Task to carry out: Please return only the lines from the one holding "entry 1). -/" through the one holding "of memory. -/", exactly as they appear in the records below, both ends included.
═══ Data excerpts
-- ==== Sys2Proof/Machine/Ops.lean ====
section
/-! DEFINITION. The named operations over memory, registers and the exception unit. Everything the meanings of
the instructions and the step share stands here once: memory and its canonical form, the register read and
write rules, address arithmetic, taking an exception and returning from one, interrupts, reset and fetch. -/

namespace Sys2Proof.Machine

/-! Named updates of one field -/

def State.withSr (s : State) (x : Word) : State := { s with sr := x }
def State.withGen (s : State) (x : GenRegs) : State := { s with gen := x }
def State.withPh (s : State) (x : Word) : State := { s with ph := x }
def State.withPl (s : State) (x : Word) : State := { s with pl := x }
def State.withLinks (s : State) (x : Vector LinkReg 8) : State := { s with links := x }
def State.withCause (s : State) (x : Word) : State := { s with cause := x }
def State.withLevel (s : State) (x : Fin 8) : State := { s with level := x }
def State.withWaiting (s : State) (x : Bool) : State := { s with waiting := x }
def State.withPending (s : State) (x : Lines) : State := { s with pending := x }
def State.withMem (s : State) (x : List Host.Cell) : State := { s with mem := x }
def State.withTick (s : State) (x : Nat) : State := { s with tick := x }
def State.withInputs (s : State) (x : List Pins) : State := { s with inputs := x }

/-! Memory: cells in rising order, none holding the value an unlisted cell reads as (log entries 1 and 2) -/

/-- What a cell that no entry lists reads as. DESIGN CHOICE (log entry 1). -/
def Memory.unlisted : Byte := 0

/-- How many cells the 2^24 words of the address space take (rule R60). -/
def Memory.size : Nat := 2 ^ 25

/-- The cells from number `low` on are in canonical form: numbers strictly rising, inside the address space, no
entry equal to what an unlisted cell reads as. -/
def Memory.wfFrom (low : Nat) : List Host.Cell → Bool
  | [] => true
  | (k, b) :: rest => decide (low ≤ k) && decide (k < Memory.size) && b != Memory.unlisted
      && Memory.wfFrom (k + 1) rest

/-- The canonical form of memory. -/
def Memory.wf (m : List Host.Cell) : Bool := Memory.wfFrom 0 m

/-- One cell. -/
def Memory.byte : List Host.Cell → Nat → Byte
  | [], _ => Memory.unlisted
  | (k, b) :: rest, a =>
      if a < k then Memory.unlisted else if a = k then b else Memory.byte rest a

/-- Memory with one cell replaced, in canonical form if it was. -/
def Memory.setByte : List Host.Cell → Nat → Byte → List Host.Cell
  | [], a, v => if v = Memory.unlisted then [] else [(a, v)]
  | (k, b) :: rest, a, v =>
      if a < k then (if v = Memory.unlisted then (k, b) :: rest else (a, v) :: (k, b) :: rest)
      else if a = k then (if v = Memory.unlisted then rest else (k, v) :: rest)
      else (k, b) :: Memory.setByte rest a v

/-- The cell that holds bits 15 to 8 of a word; bits 7 to 0 are in the next one (log entry 2). -/
def highCell (a : Address) : Nat := 2 * a.toNat

/-- The 16-bit word at a word address (rules R49, R60, R62). -/
def Memory.word (m : List Host.Cell) (a : Address) : Word :=
  Memory.byte m (highCell a) ++ Memory.byte m (highCell a + 1)

/-- Memory with the word at an address replaced; there are no byte enables (rule R63). -/
def Memory.setWord (m : List Host.Cell) (a : Address) (v : Word) : List Host.Cell :=
  Memory.setByte (Memory.setByte m (highCell a) (v.extractLsb' 8 8)) (highCell a + 1) (v.extractLsb' 0 8)

/-- The range takes in the address. -/
def Region.contains (a : Address) (r : Region) : Bool := decide (r.first ≤ a) && decide (a ≤ r.last)

/-- `BusError(addr)`: the platform refuses the access (rule R64). -/
def State.busError (s : State) (a : Address) : Bool :=
  s.platform.busErrors.any (Region.contains a)

/-- What the platform has at an address (rules R6, R49; log entry 6). -/
def State.kindAt (s : State) (a : Address) : MemoryKind :=
  match s.platform.map.find? fun e => Region.contains a e.range with
  | some e => e.kind
  | none => .ram

/-- A bus read that is not refused (rule R62): an absent address answers any value (U22, log entry 6). -/
def State.busRead (s : State) (k : Access) (a : Address) : Word :=
  match s.kindAt a with
  | .ram | .rom => Memory.word s.mem a
  | .absent => Config.unmapped s.tick k a

/-- A bus write that is not refused (rule R63): ROM and absent addresses drop it (U22, log entry 6). -/
def State.busWrite (s : State) (a : Address) (v : Word) : State :=
  match s.kindAt a with
  | .ram => s.withMem (Memory.setWord s.mem a v)
  | .rom | .absent => s

/-! Addresses and the program counter -/

/-- `Addr(h, l)`: bits 15 to 8 of the high register never reach the bus (rules R25, R26). -/
def addressOf (high low : Word) : Address := high.extractLsb' 0 8 ++ low
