-- ==== Sys2Proof/Laws/Memory.lean ====
section
/-! SUPPORT. The laws of memory: every operation keeps the canonical form, a word reads back as it was written, and
a write leaves every other word alone. -/

namespace Sys2Proof.Machine

/-- A canonical form from a higher cell on is one from any lower cell on. -/
theorem Memory.wfFrom_mono {low high : Nat} {m : List Host.Cell} (h : low ≤ high)
    (hm : Memory.wfFrom high m = true) : Memory.wfFrom low m = true := by
  cases m with
  | nil => rfl
  | cons c rest =>
    obtain ⟨k, b⟩ := c
    simp only [Memory.wfFrom, Bool.and_eq_true, decide_eq_true_eq] at hm ⊢
    exact ⟨⟨⟨by omega, hm.1.1.2⟩, hm.1.2⟩, hm.2⟩

/-- Below its first cell a canonical memory reads as unlisted. -/
theorem Memory.byte_of_wfFrom {low a : Nat} {m : List Host.Cell} (hm : Memory.wfFrom low m = true)
    (h : a < low) : Memory.byte m a = Memory.unlisted := by
  cases m with
  | nil => rfl
  | cons c rest =>
    obtain ⟨k, b⟩ := c
    simp only [Memory.wfFrom, Bool.and_eq_true, decide_eq_true_eq] at hm
    simp only [Memory.byte]
    rw [if_pos (by omega)]

theorem Memory.wfFrom_setByte {low a : Nat} {m : List Host.Cell} (v : Byte)
    (hm : Memory.wfFrom low m = true) (hlow : low ≤ a) (ha : a < Memory.size) :
    Memory.wfFrom low (Memory.setByte m a v) = true := by
  induction m generalizing low with
  | nil =>
    simp only [Memory.setByte]
    split <;> rename_i hv
    · rfl
    · simp [Memory.wfFrom, hlow, ha, hv]
  | cons c rest ih =>
    obtain ⟨k, b⟩ := c
    simp only [Memory.wfFrom, Bool.and_eq_true, decide_eq_true_eq] at hm
    obtain ⟨⟨⟨h1, h2⟩, h3⟩, h4⟩ := hm
    simp only [Memory.setByte]
    split
    · split <;> rename_i hv
      · simp [Memory.wfFrom, h1, h2, h3, h4]
      · have : a + 1 ≤ k := by omega
        simp [Memory.wfFrom, hlow, ha, hv, h2, h3, h4, this]
    · split
      · split <;> rename_i hv
        · exact Memory.wfFrom_mono (by omega) h4
        · subst a; simp [Memory.wfFrom, h1, h2, hv, h4]
      · have := ih h4 (by omega)
        simp [Memory.wfFrom, h1, h2, h3, this]

/-- Writing a cell inside the address space keeps the canonical form. -/
theorem Memory.wf_setByte {m : List Host.Cell} {a : Nat} (v : Byte) (hm : Memory.wf m = true)
    (ha : a < Memory.size) : Memory.wf (Memory.setByte m a v) = true :=
  Memory.wfFrom_setByte v hm (Nat.zero_le a) ha

theorem Memory.byte_setByte_from {low a b : Nat} {m : List Host.Cell} (v : Byte)
    (hm : Memory.wfFrom low m = true) :
    Memory.byte (Memory.setByte m a v) b = if b = a then v else Memory.byte m b := by
  induction m generalizing low with
  | nil =>
    simp only [Memory.setByte, Memory.byte]
    split <;> rename_i hv
    · by_cases h : b = a <;> simp [Memory.byte, h, hv]
    · simp only [Memory.byte]; split <;> split <;> first | rfl | omega
  | cons c rest ih =>
    obtain ⟨k, w⟩ := c
    simp only [Memory.wfFrom, Bool.and_eq_true, decide_eq_true_eq] at hm
    obtain ⟨⟨⟨h1, h2⟩, h3⟩, h4⟩ := hm
    simp only [Memory.setByte]
    split
    · split <;> rename_i hv
      · by_cases h : b = a
        · subst h; simp [Memory.byte, *]
        · simp [h]
      · simp only [Memory.byte]
        by_cases h : b = a
        · simp [h]
        · simp only [h, if_false]
          split
          · rw [if_pos (by omega)]
          · rfl
    · split
      · subst a
        split <;> rename_i hv
        · by_cases h : b = k
          · subst h; simp [Memory.byte_of_wfFrom h4 (Nat.lt_succ_self b), hv]
          · simp only [h, if_false, Memory.byte]
            split
            · exact Memory.byte_of_wfFrom h4 (by omega)
            · rfl
        · simp only [Memory.byte]
          by_cases h : b = k
          · simp [h]
          · simp [h]
      · simp only [Memory.byte]
        rw [ih h4]
        by_cases h : b = a
        · subst h
          rw [if_neg (by omega), if_neg (by omega), if_pos rfl, if_pos rfl]
        · simp [h]

/-- A cell reads back as written, and every other cell as before. -/
theorem Memory.byte_setByte {m : List Host.Cell} (hm : Memory.wf m = true) (a b : Nat) (v : Byte) :
    Memory.byte (Memory.setByte m a v) b = if b = a then v else Memory.byte m b :=
  Memory.byte_setByte_from v hm

theorem highCell_lt (a : Address) : highCell a + 1 < Memory.size := by
  have := a.isLt
  simp only [highCell, Memory.size]; omega

/-- Writing a word keeps the canonical form. -/
theorem Memory.wf_setWord {m : List Host.Cell} (hm : Memory.wf m = true) (a : Address) (v : Word) :
    Memory.wf (Memory.setWord m a v) = true :=
  Memory.wf_setByte _ (Memory.wf_setByte _ hm (Nat.lt_of_succ_lt (highCell_lt a))) (highCell_lt a)

/-- The bytes after a word is written: the two of that word, and every other one as before. -/
theorem Memory.byte_setWord {m : List Host.Cell} (hm : Memory.wf m = true) (a : Address) (v : Word) (b : Nat) :
    Memory.byte (Memory.setWord m a v) b =
      if b = highCell a + 1 then v.extractLsb' 0 8
      else if b = highCell a then v.extractLsb' 8 8 else Memory.byte m b := by
  have h1 := Memory.wf_setByte (v.extractLsb' 8 8) hm (Nat.lt_of_succ_lt (highCell_lt a))
  rw [Memory.setWord, Memory.byte_setByte h1, Memory.byte_setByte hm]

/-- A word reads back as written. -/
theorem Memory.word_setWord_same {m : List Host.Cell} (hm : Memory.wf m = true) (a : Address) (v : Word) :
    Memory.word (Memory.setWord m a v) a = v := by
  have h : highCell a ≠ highCell a + 1 := by omega
  rw [Memory.word, Memory.byte_setWord hm, Memory.byte_setWord hm, if_neg h, if_pos rfl, if_pos rfl]
  grind

/-- Writing a word leaves every other word alone. -/
theorem Memory.word_setWord_other {m : List Host.Cell} (hm : Memory.wf m = true) {a b : Address} (v : Word)
    (h : b ≠ a) : Memory.word (Memory.setWord m a v) b = Memory.word m b := by
  have hn : b.toNat ≠ a.toNat := fun e => h (BitVec.eq_of_toNat_eq e)
  have ha : highCell a = 2 * a.toNat := rfl
  have hb : highCell b = 2 * b.toNat := rfl
  rw [Memory.word, Memory.byte_setWord hm, Memory.byte_setWord hm, if_neg (by omega), if_neg (by omega),
    if_neg (by omega), if_neg (by omega), Memory.word]

/-- Storing keeps the canonical form of the machine's memory. -/
theorem State.wf_storeWord {s t : State} {ea : Address} {v : Word} (hm : Memory.wf s.mem = true)
    (h : s.storeWord ea v = .ok t) : Memory.wf t.mem = true := by
  simp only [State.storeWord] at h
  split at h
  · cases h
  · cases h
    simp only [State.busWrite]
    split
    · exact Memory.wf_setWord hm ea v
    · exact hm
    · exact hm

/-- The memory of the machine after reset is in canonical form. -/
theorem State.wf_reset : Memory.wf State.reset.mem = true := rfl

end Sys2Proof.Machine
end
══════
Answer to the exercise:
/-- What a cell that no entry lists reads as. DESIGN CHOICE (log entry 1). -/
def Memory.unlisted : Byte := 0

/-- How many cells the 2^24 words of the address space take (rule R60). -/
def Memory.size : Nat := 2 ^ 25

/-- The cells from number `low` on are in canonical form: numbers strictly rising, inside the address space, no
entry equal to what an unlisted cell reads as. -/
def Memory.wfFrom (low : Nat) : List Host.Cell → Bool
  | [] => true
  | (k, b) :: rest => decide (low ≤ k) && decide (k < Memory.size) && b != Memory.unlisted
      && Memory.wfFrom (k + 1) rest

/-- The canonical form of memory. -/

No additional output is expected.